И вот он у меня на руках, я держала его всего секунду, а он уже успокоился, лежа на моем плече. А может это мой ребенок, которого вернула мне судьба или невероятное совпадение? Глаза младенца закрываются, а головка падает вперед. Он спит или умирает, я не понимаю. Крепко прижимая его к себе, я отхожу от поезда. Затем оборачиваюсь: если кто-то из этих детей жив, я – их единственный шанс. Нужно взять больше.
Но ребенок, которого я держу, снова кричит, пронзительный звук разрезает тишину ночи. Я закрываю ему рот и бегу обратно на станцию.
Иду к своей комнатушке. Останавливаюсь на пороге, лихорадочно озираясь. У меня ничего нет.
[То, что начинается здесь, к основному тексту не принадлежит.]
/-- An item takes a state (R171). -/
@[simp] theorem moveItem_frame (k : Fin 32) (i : Item) (st : ItemState) (s : State) :
    (moveItem k i st s).pending = s.pending ∧ (moveItem k i st s).now = s.now ∧ (moveItem k i st s).draws = s.draws ∧
    (moveItem k i st s).power = s.power ∧ (moveItem k i st s).clock = s.clock ∧ (moveItem k i st s).store = s.store ∧
    (moveItem k i st s).mdc = s.mdc ∧ (moveItem k i st s).siu = s.siu ∧ (moveItem k i st s).gmu = s.gmu ∧
    (moveItem k i st s).plu = s.plu ∧ (moveItem k i st s).evu = s.evu ∧ (moveItem k i st s).eeu = s.eeu ∧
    (moveItem k i st s).svu.loaded = s.svu.loaded ∧ (moveItem k i st s).svu.meters = s.svu.meters ∧
    (moveItem k i st s).svu.fuelRem = s.svu.fuelRem ∧ (moveItem k i st s).svu.payloadRem = s.svu.payloadRem ∧
    (moveItem k i st s).svu.slewRem = s.svu.slewRem ∧ (moveItem k i st s).svu.sums = s.svu.sums ∧
    (moveItem k i st s).svu.dayMark = s.svu.dayMark ∧ (moveItem k i st s).svu.summary = s.svu.summary ∧
    (moveItem k i st s).svu.metersLost = s.svu.metersLost ∧ (moveItem k i st s).svu.saveTimer = s.svu.saveTimer ∧
    (moveItem k i st s).svu.reminderTimer = s.svu.reminderTimer ∧
    (moveItem k i st s).svu.entrySaveBegun = s.svu.entrySaveBegun ∧ (moveItem k i st s).rts = s.rts ∧
    (moveItem k i st s).lnc.ctlA = s.lnc.ctlA ∧ (moveItem k i st s).lnc.ctlB = s.lnc.ctlB ∧
    (moveItem k i st s).lnc.ctlS = s.lnc.ctlS ∧ (moveItem k i st s).lnc.rateA = s.lnc.rateA ∧
    (moveItem k i st s).lnc.rateB = s.lnc.rateB ∧ (moveItem k i st s).lnc.rateS = s.lnc.rateS ∧
    (moveItem k i st s).lnc.txGrant = s.lnc.txGrant ∧ (moveItem k i st s).lnc.txReq1 = s.lnc.txReq1 ∧
    (moveItem k i st s).lnc.txReq2 = s.lnc.txReq2 ∧ (moveItem k i st s).lnc.txPose = s.lnc.txPose ∧
    (moveItem k i st s).lnc.replies = s.lnc.replies ∧ (moveItem k i st s).lnc.half = s.lnc.half ∧
    (moveItem k i st s).lnc.lastNotice = s.lnc.lastNotice ∧ (moveItem k i st s).lnc.pvcTimer = s.lnc.pvcTimer ∧
    (moveItem k i st s).lnc.pvcSilent = s.lnc.pvcSilent ∧ (moveItem k i st s).lnc.poseReport = s.lnc.poseReport ∧
    (moveItem k i st s).lnc.latch = s.lnc.latch ∧ (moveItem k i st s).lnc.commandCrc = s.lnc.commandCrc ∧
    (moveItem k i st s).lnc.commandDropped = s.lnc.commandDropped := by
  simp only [moveItem]
  (repeat' split) <;> simp

/-- An item evaluated (R170). -/
@[simp] theorem evaluateItem_frame (k : Fin 32) (s : State) :
    (evaluateItem k s).pending = s.pending ∧ (evaluateItem k s).now = s.now ∧ (evaluateItem k s).draws = s.draws ∧
    (evaluateItem k s).power = s.power ∧ (evaluateItem k s).clock = s.clock ∧ (evaluateItem k s).store = s.store ∧
    (evaluateItem k s).mdc = s.mdc ∧ (evaluateItem k s).siu = s.siu ∧ (evaluateItem k s).gmu = s.gmu ∧
    (evaluateItem k s).plu = s.plu ∧ (evaluateItem k s).evu = s.evu ∧ (evaluateItem k s).eeu = s.eeu ∧
    (evaluateItem k s).svu.loaded = s.svu.loaded ∧ (evaluateItem k s).svu.meters = s.svu.meters ∧
    (evaluateItem k s).svu.fuelRem = s.svu.fuelRem ∧ (evaluateItem k s).svu.payloadRem = s.svu.payloadRem ∧
    (evaluateItem k s).svu.slewRem = s.svu.slewRem ∧ (evaluateItem k s).svu.sums = s.svu.sums ∧
    (evaluateItem k s).svu.dayMark = s.svu.dayMark ∧ (evaluateItem k s).svu.summary = s.svu.summary ∧
    (evaluateItem k s).svu.metersLost = s.svu.metersLost ∧ (evaluateItem k s).svu.saveTimer = s.svu.saveTimer ∧
    (evaluateItem k s).svu.reminderTimer = s.svu.reminderTimer ∧
    (evaluateItem k s).svu.entrySaveBegun = s.svu.entrySaveBegun ∧ (evaluateItem k s).rts = s.rts ∧
    (evaluateItem k s).lnc.ctlA = s.lnc.ctlA ∧ (evaluateItem k s).lnc.ctlB = s.lnc.ctlB ∧
    (evaluateItem k s).lnc.ctlS = s.lnc.ctlS ∧ (evaluateItem k s).lnc.rateA = s.lnc.rateA ∧
    (evaluateItem k s).lnc.rateB = s.lnc.rateB ∧ (evaluateItem k s).lnc.rateS = s.lnc.rateS ∧
    (evaluateItem k s).lnc.txGrant = s.lnc.txGrant ∧ (evaluateItem k s).lnc.txReq1 = s.lnc.txReq1 ∧
    (evaluateItem k s).lnc.txReq2 = s.lnc.txReq2 ∧ (evaluateItem k s).lnc.txPose = s.lnc.txPose ∧
    (evaluateItem k s).lnc.replies = s.lnc.replies ∧ (evaluateItem k s).lnc.half = s.lnc.half ∧
    (evaluateItem k s).lnc.lastNotice = s.lnc.lastNotice ∧ (evaluateItem k s).lnc.pvcTimer = s.lnc.pvcTimer ∧
    (evaluateItem k s).lnc.pvcSilent = s.lnc.pvcSilent ∧ (evaluateItem k s).lnc.poseReport = s.lnc.poseReport ∧
    (evaluateItem k s).lnc.latch = s.lnc.latch ∧ (evaluateItem k s).lnc.commandCrc = s.lnc.commandCrc ∧
    (evaluateItem k s).lnc.commandDropped = s.lnc.commandDropped := by
  simp only [evaluateItem]
  (repeat' split) <;> simp

/-- Items evaluated (R163, R169). -/
@[simp] theorem evaluateItems_frame (p : Item → Bool) (s : State) :
    (evaluateItems p s).pending = s.pending ∧ (evaluateItems p s).now = s.now ∧ (evaluateItems p s).draws = s.draws ∧
    (evaluateItems p s).power = s.power ∧ (evaluateItems p s).clock = s.clock ∧ (evaluateItems p s).store = s.store ∧
    (evaluateItems p s).mdc = s.mdc ∧ (evaluateItems p s).siu = s.siu ∧ (evaluateItems p s).gmu = s.gmu ∧
    (evaluateItems p s).plu = s.plu ∧ (evaluateItems p s).evu = s.evu ∧ (evaluateItems p s).eeu = s.eeu ∧
    (evaluateItems p s).svu.loaded = s.svu.loaded ∧ (evaluateItems p s).svu.meters = s.svu.meters ∧
    (evaluateItems p s).svu.fuelRem = s.svu.fuelRem ∧ (evaluateItems p s).svu.payloadRem = s.svu.payloadRem ∧
    (evaluateItems p s).svu.slewRem = s.svu.slewRem ∧ (evaluateItems p s).svu.sums = s.svu.sums ∧
    (evaluateItems p s).svu.dayMark = s.svu.dayMark ∧ (evaluateItems p s).svu.summary = s.svu.summary ∧
    (evaluateItems p s).svu.metersLost = s.svu.metersLost ∧ (evaluateItems p s).svu.saveTimer = s.svu.saveTimer ∧
    (evaluateItems p s).svu.reminderTimer = s.svu.reminderTimer ∧
    (evaluateItems p s).svu.entrySaveBegun = s.svu.entrySaveBegun ∧ (evaluateItems p s).rts = s.rts ∧
    (evaluateItems p s).lnc.ctlA = s.lnc.ctlA ∧ (evaluateItems p s).lnc.ctlB = s.lnc.ctlB ∧
    (evaluateItems p s).lnc.ctlS = s.lnc.ctlS ∧ (evaluateItems p s).lnc.rateA = s.lnc.rateA ∧
    (evaluateItems p s).lnc.rateB = s.lnc.rateB ∧ (evaluateItems p s).lnc.rateS = s.lnc.rateS ∧
    (evaluateItems p s).lnc.txGrant = s.lnc.txGrant ∧ (evaluateItems p s).lnc.txReq1 = s.lnc.txReq1 ∧
    (evaluateItems p s).lnc.txReq2 = s.lnc.txReq2 ∧ (evaluateItems p s).lnc.txPose = s.lnc.txPose ∧
    (evaluateItems p s).lnc.replies = s.lnc.replies ∧ (evaluateItems p s).lnc.half = s.lnc.half ∧
    (evaluateItems p s).lnc.lastNotice = s.lnc.lastNotice ∧ (evaluateItems p s).lnc.pvcTimer = s.lnc.pvcTimer ∧
    (evaluateItems p s).lnc.pvcSilent = s.lnc.pvcSilent ∧ (evaluateItems p s).lnc.poseReport = s.lnc.poseReport ∧
    (evaluateItems p s).lnc.latch = s.lnc.latch ∧ (evaluateItems p s).lnc.commandCrc = s.lnc.commandCrc ∧
    (evaluateItems p s).lnc.commandDropped = s.lnc.commandDropped := by
  unfold evaluateItems
  generalize allItems = l
  induction l generalizing s with
  | nil => simp
  | cons k l ih =>
    simp only [List.foldl_cons, ih]
    (repeat' split) <;> simp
Захожу в женский туалет, после вагона затхлый запах уборной здесь почти не заметен. У раковины я стираю эту мерзкую грязь с детского личика клочком ткани, который использую для мытья полов. Ребенок немного согрелся, но два пальчика у него посинели, и я переживаю, что, возможно, он их отморозил. Откуда же он?
Раскрываю отвратительную пеленку. Это мальчик, прямо как мой. Теперь, я вижу, что его крошечный пенис выглядит не так, как пенис немца или того мальчишки в школе, который показывал мне, когда мне было семь. Обрезание. Стеффи произносила при мне это слово однажды, объясняя, что обрезание сделали ее младшему брату. Этот ребенок – еврей. Не мой ребенок.
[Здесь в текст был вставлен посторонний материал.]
/-- A preemption (R89). -/
@[simp] theorem preempt_frame (c : Claim) (s : State) :
    (preempt c s).pending = s.pending ∧ (preempt c s).now = s.now ∧ (preempt c s).draws = s.draws ∧
    (preempt c s).power = s.power ∧ (preempt c s).clock = s.clock ∧ (preempt c s).store = s.store ∧
    (preempt c s).mdc = s.mdc ∧ (preempt c s).siu = s.siu ∧ (preempt c s).gmu = s.gmu ∧ (preempt c s).plu = s.plu ∧
    (preempt c s).evu = s.evu ∧ (preempt c s).eeu = s.eeu ∧ (preempt c s).svu = s.svu ∧
    (preempt c s).rts.cal = s.rts.cal ∧ (preempt c s).rts.pendingSave = s.rts.pendingSave ∧
    (preempt c s).rts.inFlight = s.rts.inFlight ∧ (preempt c s).rts.failed = s.rts.failed ∧
    (preempt c s).lnc.ctlA = s.lnc.ctlA ∧ (preempt c s).lnc.ctlB = s.lnc.ctlB ∧ (preempt c s).lnc.ctlS = s.lnc.ctlS ∧
    (preempt c s).lnc.rateA = s.lnc.rateA ∧ (preempt c s).lnc.rateB = s.lnc.rateB ∧
    (preempt c s).lnc.rateS = s.lnc.rateS ∧ (preempt c s).lnc.txGrant = s.lnc.txGrant ∧
    (preempt c s).lnc.txReq1 = s.lnc.txReq1 ∧ (preempt c s).lnc.txReq2 = s.lnc.txReq2 ∧
    (preempt c s).lnc.txPose = s.lnc.txPose ∧ (preempt c s).lnc.replies = s.lnc.replies ∧
    (preempt c s).lnc.lastNotice = s.lnc.lastNotice ∧ (preempt c s).lnc.pvcTimer = s.lnc.pvcTimer ∧
    (preempt c s).lnc.pvcSilent = s.lnc.pvcSilent ∧ (preempt c s).lnc.poseReport = s.lnc.poseReport ∧
    (preempt c s).lnc.latch = s.lnc.latch ∧ (preempt c s).lnc.commandCrc = s.lnc.commandCrc ∧
    (preempt c s).lnc.commandDropped = s.lnc.commandDropped := by
  simp [preempt]

/-- A preemption by the first waiter (R88). -/
@[simp] theorem preemptByWaiter_frame (s : State) :
    (preemptByWaiter s).pending = s.pending ∧ (preemptByWaiter s).now = s.now ∧ (preemptByWaiter s).draws = s.draws ∧
    (preemptByWaiter s).power = s.power ∧ (preemptByWaiter s).clock = s.clock ∧ (preemptByWaiter s).store = s.store ∧
    (preemptByWaiter s).mdc = s.mdc ∧ (preemptByWaiter s).siu = s.siu ∧ (preemptByWaiter s).gmu = s.gmu ∧
    (preemptByWaiter s).plu = s.plu ∧ (preemptByWaiter s).evu = s.evu ∧ (preemptByWaiter s).eeu = s.eeu ∧
    (preemptByWaiter s).svu = s.svu ∧ (preemptByWaiter s).rts.cal = s.rts.cal ∧
    (preemptByWaiter s).rts.pendingSave = s.rts.pendingSave ∧ (preemptByWaiter s).rts.inFlight = s.rts.inFlight ∧
    (preemptByWaiter s).rts.failed = s.rts.failed ∧ (preemptByWaiter s).lnc.ctlA = s.lnc.ctlA ∧
    (preemptByWaiter s).lnc.ctlB = s.lnc.ctlB ∧ (preemptByWaiter s).lnc.ctlS = s.lnc.ctlS ∧
    (preemptByWaiter s).lnc.rateA = s.lnc.rateA ∧ (preemptByWaiter s).lnc.rateB = s.lnc.rateB ∧
    (preemptByWaiter s).lnc.rateS = s.lnc.rateS ∧ (preemptByWaiter s).lnc.txGrant = s.lnc.txGrant ∧
    (preemptByWaiter s).lnc.txReq1 = s.lnc.txReq1 ∧ (preemptByWaiter s).lnc.txReq2 = s.lnc.txReq2 ∧
    (preemptByWaiter s).lnc.txPose = s.lnc.txPose ∧ (preemptByWaiter s).lnc.replies = s.lnc.replies ∧
    (preemptByWaiter s).lnc.lastNotice = s.lnc.lastNotice ∧ (preemptByWaiter s).lnc.pvcTimer = s.lnc.pvcTimer ∧
    (preemptByWaiter s).lnc.pvcSilent = s.lnc.pvcSilent ∧ (preemptByWaiter s).lnc.poseReport = s.lnc.poseReport ∧
    (preemptByWaiter s).lnc.latch = s.lnc.latch ∧ (preemptByWaiter s).lnc.commandCrc = s.lnc.commandCrc ∧
    (preemptByWaiter s).lnc.commandDropped = s.lnc.commandDropped := by
  simp only [preemptByWaiter]
  (repeat' split) <;> simp

/-- A waiter placed (R90). -/
@[simp] theorem joinWaiting_frame (c : Claim) (s : State) :
    (joinWaiting c s).pending = s.pending ∧ (joinWaiting c s).now = s.now ∧ (joinWaiting c s).draws = s.draws ∧
    (joinWaiting c s).power = s.power ∧ (joinWaiting c s).clock = s.clock ∧ (joinWaiting c s).store = s.store ∧
    (joinWaiting c s).mdc = s.mdc ∧ (joinWaiting c s).siu = s.siu ∧ (joinWaiting c s).gmu = s.gmu ∧
    (joinWaiting c s).plu = s.plu ∧ (joinWaiting c s).evu = s.evu ∧ (joinWaiting c s).eeu = s.eeu ∧
    (joinWaiting c s).svu = s.svu ∧ (joinWaiting c s).rts.cal = s.rts.cal ∧
    (joinWaiting c s).rts.pendingSave = s.rts.pendingSave ∧ (joinWaiting c s).rts.inFlight = s.rts.inFlight ∧
    (joinWaiting c s).rts.failed = s.rts.failed ∧ (joinWaiting c s).lnc = s.lnc := by
  simp [joinWaiting]

/-- A waiter updated (R88). -/
@[simp] theorem updateWaiter_frame (c : Claim) (s : State) :
    (updateWaiter c s).pending = s.pending ∧ (updateWaiter c s).now = s.now ∧ (updateWaiter c s).draws = s.draws ∧
    (updateWaiter c s).power = s.power ∧ (updateWaiter c s).clock = s.clock ∧ (updateWaiter c s).store = s.store ∧
    (updateWaiter c s).mdc = s.mdc ∧ (updateWaiter c s).siu = s.siu ∧ (updateWaiter c s).gmu = s.gmu ∧
    (updateWaiter c s).plu = s.plu ∧ (updateWaiter c s).evu = s.evu ∧ (updateWaiter c s).eeu = s.eeu ∧
    (updateWaiter c s).svu = s.svu ∧ (updateWaiter c s).rts.cal = s.rts.cal ∧
    (updateWaiter c s).rts.pendingSave = s.rts.pendingSave ∧ (updateWaiter c s).rts.inFlight = s.rts.inFlight ∧
    (updateWaiter c s).rts.failed = s.rts.failed ∧ (updateWaiter c s).lnc = s.lnc := by
  simp [updateWaiter]

/-- A holder that asks again (R88). -/
@[simp] theorem renewHolder_frame (c : Claim) (s : State) :
    (renewHolder c s).pending = s.pending ∧ (renewHolder c s).now = s.now ∧ (renewHolder c s).draws = s.draws ∧
    (renewHolder c s).power = s.power ∧ (renewHolder c s).clock = s.clock ∧ (renewHolder c s).store = s.store ∧
    (renewHolder c s).mdc = s.mdc ∧ (renewHolder c s).siu = s.siu ∧ (renewHolder c s).gmu = s.gmu ∧
    (renewHolder c s).plu = s.plu ∧ (renewHolder c s).evu = s.evu ∧ (renewHolder c s).eeu = s.eeu ∧
    (renewHolder c s).svu = s.svu ∧ (renewHolder c s).rts.cal = s.rts.cal ∧
    (renewHolder c s).rts.pendingSave = s.rts.pendingSave ∧ (renewHolder c s).rts.inFlight = s.rts.inFlight ∧
    (renewHolder c s).rts.failed = s.rts.failed ∧ (renewHolder c s).lnc.ctlA = s.lnc.ctlA ∧
    (renewHolder c s).lnc.ctlB = s.lnc.ctlB ∧ (renewHolder c s).lnc.ctlS = s.lnc.ctlS ∧
    (renewHolder c s).lnc.rateA = s.lnc.rateA ∧ (renewHolder c s).lnc.rateB = s.lnc.rateB ∧
    (renewHolder c s).lnc.rateS = s.lnc.rateS ∧ (renewHolder c s).lnc.txGrant = s.lnc.txGrant ∧
    (renewHolder c s).lnc.txReq1 = s.lnc.txReq1 ∧ (renewHolder c s).lnc.txReq2 = s.lnc.txReq2 ∧
    (renewHolder c s).lnc.txPose = s.lnc.txPose ∧ (renewHolder c s).lnc.replies = s.lnc.replies ∧
    (renewHolder c s).lnc.lastNotice = s.lnc.lastNotice ∧ (renewHolder c s).lnc.pvcTimer = s.lnc.pvcTimer ∧
    (renewHolder c s).lnc.pvcSilent = s.lnc.pvcSilent ∧ (renewHolder c s).lnc.poseReport = s.lnc.poseReport ∧
    (renewHolder c s).lnc.latch = s.lnc.latch ∧ (renewHolder c s).lnc.commandCrc = s.lnc.commandCrc ∧
    (renewHolder c s).lnc.commandDropped = s.lnc.commandDropped := by
  simp only [renewHolder]
  (repeat' split) <;> simp

/-- TOKEN_REQUEST (R88, R89). -/
@[simp] theorem requestToken_frame (c : Claim) (s : State) :
    ((requestToken c s).1).pending = s.pending ∧ ((requestToken c s).1).now = s.now ∧
    ((requestToken c s).1).draws = s.draws ∧ ((requestToken c s).1).power = s.power ∧
    ((requestToken c s).1).clock = s.clock ∧ ((requestToken c s).1).store = s.store ∧
    ((requestToken c s).1).mdc = s.mdc ∧ ((requestToken c s).1).siu = s.siu ∧ ((requestToken c s).1).gmu = s.gmu ∧
    ((requestToken c s).1).plu = s.plu ∧ ((requestToken c s).1).evu = s.evu ∧ ((requestToken c s).1).eeu = s.eeu ∧
    ((requestToken c s).1).svu = s.svu ∧ ((requestToken c s).1).rts.cal = s.rts.cal ∧
    ((requestToken c s).1).rts.pendingSave = s.rts.pendingSave ∧
    ((requestToken c s).1).rts.inFlight = s.rts.inFlight ∧ ((requestToken c s).1).rts.failed = s.rts.failed ∧
    ((requestToken c s).1).lnc.ctlA = s.lnc.ctlA ∧ ((requestToken c s).1).lnc.ctlB = s.lnc.ctlB ∧
    ((requestToken c s).1).lnc.ctlS = s.lnc.ctlS ∧ ((requestToken c s).1).lnc.rateA = s.lnc.rateA ∧
    ((requestToken c s).1).lnc.rateB = s.lnc.rateB ∧ ((requestToken c s).1).lnc.rateS = s.lnc.rateS ∧
    ((requestToken c s).1).lnc.txGrant = s.lnc.txGrant ∧ ((requestToken c s).1).lnc.txReq1 = s.lnc.txReq1 ∧
    ((requestToken c s).1).lnc.txReq2 = s.lnc.txReq2 ∧ ((requestToken c s).1).lnc.txPose = s.lnc.txPose ∧
    ((requestToken c s).1).lnc.replies = s.lnc.replies ∧ ((requestToken c s).1).lnc.lastNotice = s.lnc.lastNotice ∧
    ((requestToken c s).1).lnc.pvcTimer = s.lnc.pvcTimer ∧ ((requestToken c s).1).lnc.pvcSilent = s.lnc.pvcSilent ∧
    ((requestToken c s).1).lnc.poseReport = s.lnc.poseReport ∧ ((requestToken c s).1).lnc.latch = s.lnc.latch ∧
    ((requestToken c s).1).lnc.commandCrc = s.lnc.commandCrc ∧
    ((requestToken c s).1).lnc.commandDropped = s.lnc.commandDropped := by
  simp only [requestToken]
  (repeat' split) <;> simp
Я инстинктивно делаю шаг назад, когда осознаю реальное положение дел, которое я и раньше знала: я не могу оставить еврейского ребенка, и ребенка вообще: я совсем одна и убираюсь на станции по двенадцать часов в день. О чем я думала?
Ребенок начинает скатываться с края раковины, где я его оставила. Я подскакиваю, успевая поймать его прежде, чем он упадет на твердую плитку. Я не знаю, что делать с младенцами, и держу его на расстоянии вытянутой руки как опасное животное. Но он тянется ко мне, утыкается носом в мою шею. Я неумело делаю подгузник из другой тряпки, затем выхожу с ребенком из туалета и прочь со станции, направляясь обратно к вагону. Я должна положить его обратно в поезд, как будто ничего не случилось.
На краю платформы я замираю. Один из охранников идет вдоль путей, путь к поезду заблокирован. Я отчаянно смотрю по сторонам, пытаясь найти выход. Рядом со станцией стоит грузовик, доставляющий молоко, его багажное отделение заполнено огромными контейнерами. Поддавшись импульсу, я иду к нему. Даю ребенку соскользнуть в одну из пустых канистр, стараясь не думать о том, насколько обжигающе холодным будет металл, который сейчас коснется его голой кожи. Ребенок не издает ни звука, а просто беспомощно смотрит на меня.
Я прячусь за скамью, дверь грузовика захлопывается. Всего секунда – и он уедет, забрав ребенка с собой.
И никто никогда не узнает, что я сделала.
Глава 2
Астрид
Германия,
1942 – четырнадцатью месяцами ранее
Я стою на краю изможденных земель, которые раньше были нашими зимними квартирами. Здесь не было военных столкновений, но долина выглядит как после боя: повсюду валяются сломанные вагоны и куски металлолома. Холодный ветер продувает опустевшие дома через открытые оконные рамы, от чего занавески в клеточку то вздымаются, то бессильно опадают. Большинство окон разбиты, и я стараюсь не думать о том, в чем причина: виной тому время или же кто-то разбил их в драке или в порыве ярости. Скрипучие двери открыты, дома в запустении, чего никогда бы не случилось, если бы мама была здесь. В воздухе слегка пахнет дымом, как будто кто-то недавно жег ветки. Где-то вдалеке недовольно кричит ворон.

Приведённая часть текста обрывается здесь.